You’ve now done a lot of work from the very time that you’ve identify the problem all the way through the verification of that fix, and it would be a shame to lose that. So it’s important to document exactly what occurred during that entire process. That way, if you run into a situation where this problem occurs again and you don’t happen to be in the organization, somebody else can look up your notes. That’s why we often will automate this, put it into a large database, have something that we can search through to try to find that information later on.

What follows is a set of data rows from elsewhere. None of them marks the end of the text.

-- ==== Sys2Proof/Laws/KeepsFamilies1.lean ====
section
/-! SUPPORT. Every operation of Can.lean, Mbx.lean, CfgLoad.lean, Pwm.lean keeps what `Keeps` says. -/

set_option linter.unusedTactic false
set_option linter.unreachableTactic false

namespace Sys2Proof.Machine

/-! ### Can.lean -/

theorem setCan_keeps {b0 : State} (c : Nat) (f : CanCtl → CanCtl) (s : State) (h : Keeps b0 s) :
    Keeps b0 (setCan c f s) := by
  unfold setCan
  with_reducible
    try conv => arg 2; whnf
    iterate 40 all_goals try ((
      first
        | assumption | intro _ | refine keeps_same ?_ rfl rfl rfl)
      <;> try conv => arg 2; whnf)

theorem objPut_keeps {b0 : State} (c : Nat) (m : Nat) (i : Nat) (v : Bool) (s : State) (h : Keeps b0 s) :
    Keeps b0 (objPut c m i v s) := by
  unfold objPut
  with_reducible
    try conv => arg 2; whnf
    iterate 40 all_goals try ((
      first
        | assumption | apply wrf_keeps)
      <;> try conv => arg 2; whnf)

theorem canEvent_keeps {b0 : State} (c : Nat) (e : Nat) (s : State) (h : Keeps b0 s) :
    Keeps b0 (canEvent c e s) := by
  unfold canEvent
  with_reducible
    try conv => arg 2; whnf
    iterate 40 all_goals try ((
      first
        | assumption | apply fireEvent_keeps)
      <;> try conv => arg 2; whnf)

theorem storeFrame_keeps {b0 : State} (c : Nat) (m : Nat) (f : CanFrame) (s : State) (h : Keeps b0 s) :
    Keeps b0 (storeFrame c m f s) := by
  unfold storeFrame
  with_reducible
    try conv => arg 2; whnf
    iterate 40 all_goals try ((
      first
        | assumption | intro _ | apply canEvent_keeps | apply setCan_keeps | apply wrw_keeps | apply keeps_ite
        | refine memWrite_wf _ _ _ ?_ | refine memWriteBytes_wf _ _ ?_ | refine Memory.wf_filter _ ?_
        | refine keeps_same ?_ rfl rfl rfl | refine keeps_mem ?_ rfl rfl rfl ?_)
      <;> try conv => arg 2; whnf)

theorem placeFrame_keeps {b0 : State} (c : Nat) (f : CanFrame) (s : State) (h : Keeps b0 s) :
    Keeps b0 (placeFrame c f s) := by
  unfold placeFrame
  with_reducible
    try conv => arg 2; whnf
    iterate 40 all_goals try ((
      first
        | assumption | intro _ | apply canEvent_keeps | apply raiseError_keeps | apply setCan_keeps
        | apply storeFrame_keeps | apply keeps_ite | split | refine keeps_pair (by assumption) ?_
        | refine keeps_same ?_ rfl rfl rfl)
      <;> try conv => arg 2; whnf)

theorem drainHold_keeps {b0 : State} (c : Nat) (s : State) (h : Keeps b0 s) :
    Keeps b0 (drainHold c s) := by
  unfold drainHold
  with_reducible
    try conv => arg 2; whnf
    iterate 40 all_goals try ((
      first
        | assumption | intro _ | apply setCan_keeps | apply storeFrame_keeps | apply keeps_foldl | split
        | refine keeps_pair (by assumption) ?_ | refine keeps_same ?_ rfl rfl rfl)
      <;> try conv => arg 2; whnf)

theorem cancelNow_keeps {b0 : State} (c : Nat) (m : Nat) (s : State) (h : Keeps b0 s) :
    Keeps b0 (cancelNow c m s) := by
  unfold cancelNow
  with_reducible
    try conv => arg 2; whnf
    iterate 40 all_goals try ((
      first
        | assumption | intro _ | apply canEvent_keeps | apply objPut_keeps | apply setCan_keeps
        | refine keeps_same ?_ rfl rfl rfl)
      <;> try conv => arg 2; whnf)

theorem answerCancel_keeps {b0 : State} (c : Nat) (m : Nat) (outcome : Nat) (s : State) (h : Keeps b0 s) :
    Keeps b0 (answerCancel c m outcome s) := by
  unfold answerCancel
  with_reducible
    try conv => arg 2; whnf
    iterate 40 all_goals try ((
      first
        | assumption | intro _ | apply finish_keeps | apply setCan_keeps | apply keeps_ite | split
        | refine keeps_pair (by assumption) ?_ | refine keeps_same ?_ rfl rfl rfl)
      <;> try conv => arg 2; whnf)

theorem endAttempt_keeps {b0 : State} (c : Nat) (cancel : Bool) (s : State) (h : Keeps b0 s) :
    Keeps b0 (endAttempt c cancel s) := by
  unfold endAttempt
  with_reducible
    try conv => arg 2; whnf
    iterate 40 all_goals try ((
      first
        | assumption | intro _ | apply answerCancel_keeps | apply cancelNow_keeps | apply objPut_keeps
        | apply setCan_keeps | apply keeps_ite | split | refine keeps_pair (by assumption) ?_
        | refine keeps_same ?_ rfl rfl rfl)
      <;> try conv => arg 2; whnf)

theorem cancelAll_keeps {b0 : State} (c : Nat) (s : State) (h : Keeps b0 s) :
    Keeps b0 (cancelAll c s) := by
  unfold cancelAll
  with_reducible
    try conv => arg 2; whnf
    iterate 40 all_goals try ((
      first
        | assumption | intro _ | apply cancelNow_keeps | apply keeps_foldl)
      <;> try conv => arg 2; whnf)

theorem enterBusoff_keeps {b0 : State} (c : Nat) (s : State) (h : Keeps b0 s) :
    Keeps b0 (enterBusoff c s) := by
  unfold enterBusoff
  with_reducible
    try conv => arg 2; whnf
    iterate 40 all_goals try ((
      first
        | assumption | intro _ | apply canEvent_keeps | apply cancelAll_keeps | apply endAttempt_keeps
        | apply raiseError_keeps | apply setCan_keeps | apply stopSession_keeps | apply keeps_ite
        | refine keeps_same ?_ rfl rfl rfl)
      <;> try conv => arg 2; whnf)

theorem confine_keeps {b0 : State} (c : Nat) (s : State) (h : Keeps b0 s) :
    Keeps b0 (confine c s) := by
  unfold confine
  with_reducible
    try conv => arg 2; whnf
    iterate 40 all_goals try ((
      first
        | assumption | intro _ | apply canEvent_keeps | apply enterBusoff_keeps | apply raiseError_keeps
        | apply setCan_keeps | apply keeps_ite | refine keeps_same ?_ rfl rfl rfl)
      <;> try conv => arg 2; whnf)

theorem endLone_keeps {b0 : State} (c : Nat) (s : State) (h : Keeps b0 s) :
    Keeps b0 (endLone c s) := by
  unfold endLone
  with_reducible
    try conv => arg 2; whnf
    iterate 40 all_goals try ((
      first
        | assumption | intro _ | apply setCan_keeps | refine keeps_same ?_ rfl rfl rfl)
      <;> try conv => arg 2; whnf)

theorem goodRx_keeps {b0 : State} (c : Nat) (s : State) (h : Keeps b0 s) :
    Keeps b0 (goodRx c s) := by
  unfold goodRx
  with_reducible
    try conv => arg 2; whnf
    iterate 40 all_goals try ((
      first
        | assumption | intro _ | apply confine_keeps | apply drawFree_keeps | apply endLone_keeps | apply setCan_keeps
        | apply keeps_ite | refine keeps_same ?_ rfl rfl rfl)
      <;> try conv => arg 2; whnf)

theorem rxError_keeps {b0 : State} (c : Nat) (lec : Nat) (by8 : Bool) (s : State) (h : Keeps b0 s) :
    Keeps b0 (rxError c lec by8 s) := by
  unfold rxError
  with_reducible
    try conv => arg 2; whnf
    iterate 40 all_goals try ((
      first
        | assumption | intro _ | apply confine_keeps | apply setCan_keeps | apply keeps_ite
        | refine keeps_same ?_ rfl rfl rfl)
      <;> try conv => arg 2; whnf)

theorem execCanFrameRx_keeps {b0 : State} (t : Nat) (c : Nat) (f : CanFrame) (s : State) (h : Keeps b0 s) :
    KeepsO b0 (execCanFrameRx t c f s) := by
  unfold execCanFrameRx
  with_reducible
    try conv => arg 2; whnf
    iterate 40 all_goals try ((
      first
        | assumption | intro _ | apply goodRx_keeps | apply placeFrame_keeps | apply rxError_keeps
        | apply setCan_keeps | apply at_keeps | apply keepsO_next | apply keeps_ite | apply keepsO_ite
        | refine keeps_same ?_ rfl rfl rfl)
      <;> try conv => arg 2; whnf)

theorem lockRead_keeps {b0 : State} (m : Master) (c : Nat) (obj : Nat) (ofs : Nat) (s : State) (h : Keeps b0 s) :
    Keeps b0 (lockRead m c obj ofs s) := by
  unfold lockRead
  with_reducible
    try conv => arg 2; whnf
    iterate 40 all_goals try ((
      first
        | assumption | apply emit_keeps | apply objPut_keeps | apply keeps_ite)
      <;> try conv => arg 2; whnf)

If you want to see what very long-term documentation can provide, a good example is in this document from Google research, that is “Failure Trends in a Large Disk Drive Population.” A number of years ago, Google looked at all of their hard drive usage, determined where the failures happened to be, and tried to make some determinations of what they saw occurring with those systems prior to the hard drives failing, and they were able to document this because they were looking at these problems over a very long period of time. You can read more about it with this URL right here at the bottom, and you can see how Google was able to take their documentation and use that information to make their network more available.
And there’s our summary from the very beginning to the very end. Once we see a problem, we’ve identified and asked questions about the problem. We’ve come up with some ideas of what the problem might be, and we’ve tested those ideas. When the test is actually working, we can come up with a plan to change, and then finally implement the plan. After that plan is in place, we need to test it and make sure we really fix the problem. And finally, we can document everything that we happen to find. By following this simple troubleshooting process, we can solve our problems and get our systems running as quickly as possible.